## EXERCISE
Each line of the data below that holds the word "latch" is to be reported in full.

## MATERIAL PROVIDED
-- ==== Sys2Proof/Laws/State.lean ====
section
/-!
SUPPORT. Laws/State.lean: what each update of the hub leaves alone, field by field; and what each part of the hub reads after an update of that part.
No proof needs to unfold an update of the record.
-/
namespace Sys2Proof.Machine

variable (h : Hub)

/-! ## `Hub.fresh` -/

@[simp] theorem Hub.fresh_clk : h.fresh.clk = h.clk := rfl
@[simp] theorem Hub.fresh_rw : h.fresh.rw = h.rw := rfl
@[simp] theorem Hub.fresh_rws : h.fresh.rws = h.rws := rfl
@[simp] theorem Hub.fresh_rc : h.fresh.rc = h.rc := rfl
@[simp] theorem Hub.fresh_latch : h.fresh.latch = h.latch := rfl
@[simp] theorem Hub.fresh_stageLo : h.fresh.stageLo = h.stageLo := rfl
@[simp] theorem Hub.fresh_resp : h.fresh.resp = h.resp := rfl
@[simp] theorem Hub.fresh_cyc : h.fresh.cyc = h.cyc := rfl
@[simp] theorem Hub.fresh_turn : h.fresh.turn = h.turn := rfl
@[simp] theorem Hub.fresh_chain : h.fresh.chain = h.chain := rfl
@[simp] theorem Hub.fresh_er : h.fresh.er = h.er := rfl
@[simp] theorem Hub.fresh_sec : h.fresh.sec = h.sec := rfl
@[simp] theorem Hub.fresh_irq : h.fresh.irq = h.irq := rfl
@[simp] theorem Hub.fresh_db : h.fresh.db = h.db := rfl
@[simp] theorem Hub.fresh_mbx : h.fresh.mbx = h.mbx := rfl
@[simp] theorem Hub.fresh_tlm : h.fresh.tlm = h.tlm := rfl
@[simp] theorem Hub.fresh_boot : h.fresh.boot = h.boot := rfl
@[simp] theorem Hub.fresh_ldr : h.fresh.ldr = h.ldr := rfl
@[simp] theorem Hub.fresh_rst : h.fresh.rst = h.rst := rfl
@[simp] theorem Hub.fresh_wdog : h.fresh.wdog = h.wdog := rfl
@[simp] theorem Hub.fresh_cal : h.fresh.cal = h.cal := rfl
@[simp] theorem Hub.fresh_ecc : h.fresh.ecc = h.ecc := rfl
@[simp] theorem Hub.fresh_rail : h.fresh.rail = h.rail := rfl
@[simp] theorem Hub.fresh_ctx : h.fresh.ctx = h.ctx := rfl
@[simp] theorem Hub.fresh_fence : h.fresh.fence = h.fence := rfl
@[simp] theorem Hub.fresh_slc : h.fresh.slc = h.slc := rfl
@[simp] theorem Hub.fresh_cut : h.fresh.cut = h.cut := rfl
@[simp] theorem Hub.fresh_trc : h.fresh.trc = h.trc := rfl
@[simp] theorem Hub.fresh_cnt : h.fresh.cnt = h.cnt := rfl
@[simp] theorem Hub.fresh_hang : h.fresh.hang = h.hang := rfl
@[simp] theorem Hub.fresh_dmp : h.fresh.dmp = h.dmp := rfl
@[simp] theorem Hub.fresh_ce : h.fresh.ce = h.ce := rfl
@[simp] theorem Hub.fresh_stn : h.fresh.stn = h.stn := rfl
@[simp] theorem Hub.fresh_gated : h.fresh.gated = h.gated := rfl
@[simp] theorem Hub.fresh_fwDue : h.fresh.fwDue = h.fwDue := rfl
@[simp] theorem Hub.fresh_free : h.fresh.free = h.free := rfl

/-! ## `Hub.takes` -/

@[simp] theorem Hub.takes_clk (c : Instr) : (h.takes c).clk = h.clk := rfl
@[simp] theorem Hub.takes_rw (c : Instr) : (h.takes c).rw = h.rw := rfl
@[simp] theorem Hub.takes_rws (c : Instr) : (h.takes c).rws = h.rws := rfl
@[simp] theorem Hub.takes_rc (c : Instr) : (h.takes c).rc = h.rc := rfl
@[simp] theorem Hub.takes_latch (c : Instr) : (h.takes c).latch = h.latch := rfl
@[simp] theorem Hub.takes_stageLo (c : Instr) : (h.takes c).stageLo = h.stageLo := rfl
@[simp] theorem Hub.takes_resp (c : Instr) : (h.takes c).resp = h.resp := rfl
@[simp] theorem Hub.takes_cyc (c : Instr) : (h.takes c).cyc = h.cyc := rfl
@[simp] theorem Hub.takes_chain (c : Instr) : (h.takes c).chain = h.chain := rfl
@[simp] theorem Hub.takes_er (c : Instr) : (h.takes c).er = h.er := rfl
@[simp] theorem Hub.takes_sec (c : Instr) : (h.takes c).sec = h.sec := rfl
@[simp] theorem Hub.takes_irq (c : Instr) : (h.takes c).irq = h.irq := rfl
@[simp] theorem Hub.takes_db (c : Instr) : (h.takes c).db = h.db := rfl
@[simp] theorem Hub.takes_mbx (c : Instr) : (h.takes c).mbx = h.mbx := rfl
@[simp] theorem Hub.takes_tlm (c : Instr) : (h.takes c).tlm = h.tlm := rfl
@[simp] theorem Hub.takes_boot (c : Instr) : (h.takes c).boot = h.boot := rfl
@[simp] theorem Hub.takes_ldr (c : Instr) : (h.takes c).ldr = h.ldr := rfl
@[simp] theorem Hub.takes_rst (c : Instr) : (h.takes c).rst = h.rst := rfl
@[simp] theorem Hub.takes_wdog (c : Instr) : (h.takes c).wdog = h.wdog := rfl
@[simp] theorem Hub.takes_cal (c : Instr) : (h.takes c).cal = h.cal := rfl
@[simp] theorem Hub.takes_ecc (c : Instr) : (h.takes c).ecc = h.ecc := rfl
@[simp] theorem Hub.takes_rail (c : Instr) : (h.takes c).rail = h.rail := rfl
@[simp] theorem Hub.takes_ctx (c : Instr) : (h.takes c).ctx = h.ctx := rfl
@[simp] theorem Hub.takes_fence (c : Instr) : (h.takes c).fence = h.fence := rfl
@[simp] theorem Hub.takes_slc (c : Instr) : (h.takes c).slc = h.slc := rfl
@[simp] theorem Hub.takes_cut (c : Instr) : (h.takes c).cut = h.cut := rfl
@[simp] theorem Hub.takes_trc (c : Instr) : (h.takes c).trc = h.trc := rfl
@[simp] theorem Hub.takes_cnt (c : Instr) : (h.takes c).cnt = h.cnt := rfl
@[simp] theorem Hub.takes_hang (c : Instr) : (h.takes c).hang = h.hang := rfl
@[simp] theorem Hub.takes_dmp (c : Instr) : (h.takes c).dmp = h.dmp := rfl
@[simp] theorem Hub.takes_ce (c : Instr) : (h.takes c).ce = h.ce := rfl
@[simp] theorem Hub.takes_span (c : Instr) : (h.takes c).span = h.span := rfl
@[simp] theorem Hub.takes_stn (c : Instr) : (h.takes c).stn = h.stn := rfl
@[simp] theorem Hub.takes_gated (c : Instr) : (h.takes c).gated = h.gated := rfl
@[simp] theorem Hub.takes_fwDue (c : Instr) : (h.takes c).fwDue = h.fwDue := rfl
@[simp] theorem Hub.takes_tx (c : Instr) : (h.takes c).tx = h.tx := rfl
@[simp] theorem Hub.takes_reply (c : Instr) : (h.takes c).reply = h.reply := rfl
@[simp] theorem Hub.takes_items (c : Instr) : (h.takes c).items = h.items := rfl
@[simp] theorem Hub.takes_stamps (c : Instr) : (h.takes c).stamps = h.stamps := rfl
@[simp] theorem Hub.takes_inject (c : Instr) : (h.takes c).inject = h.inject := rfl
@[simp] theorem Hub.takes_free (c : Instr) : (h.takes c).free = h.free := rfl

## RESPONSE BOX
@[simp] theorem Hub.fresh_latch : h.fresh.latch = h.latch := rfl
@[simp] theorem Hub.takes_latch (c : Instr) : (h.takes c).latch = h.latch := rfl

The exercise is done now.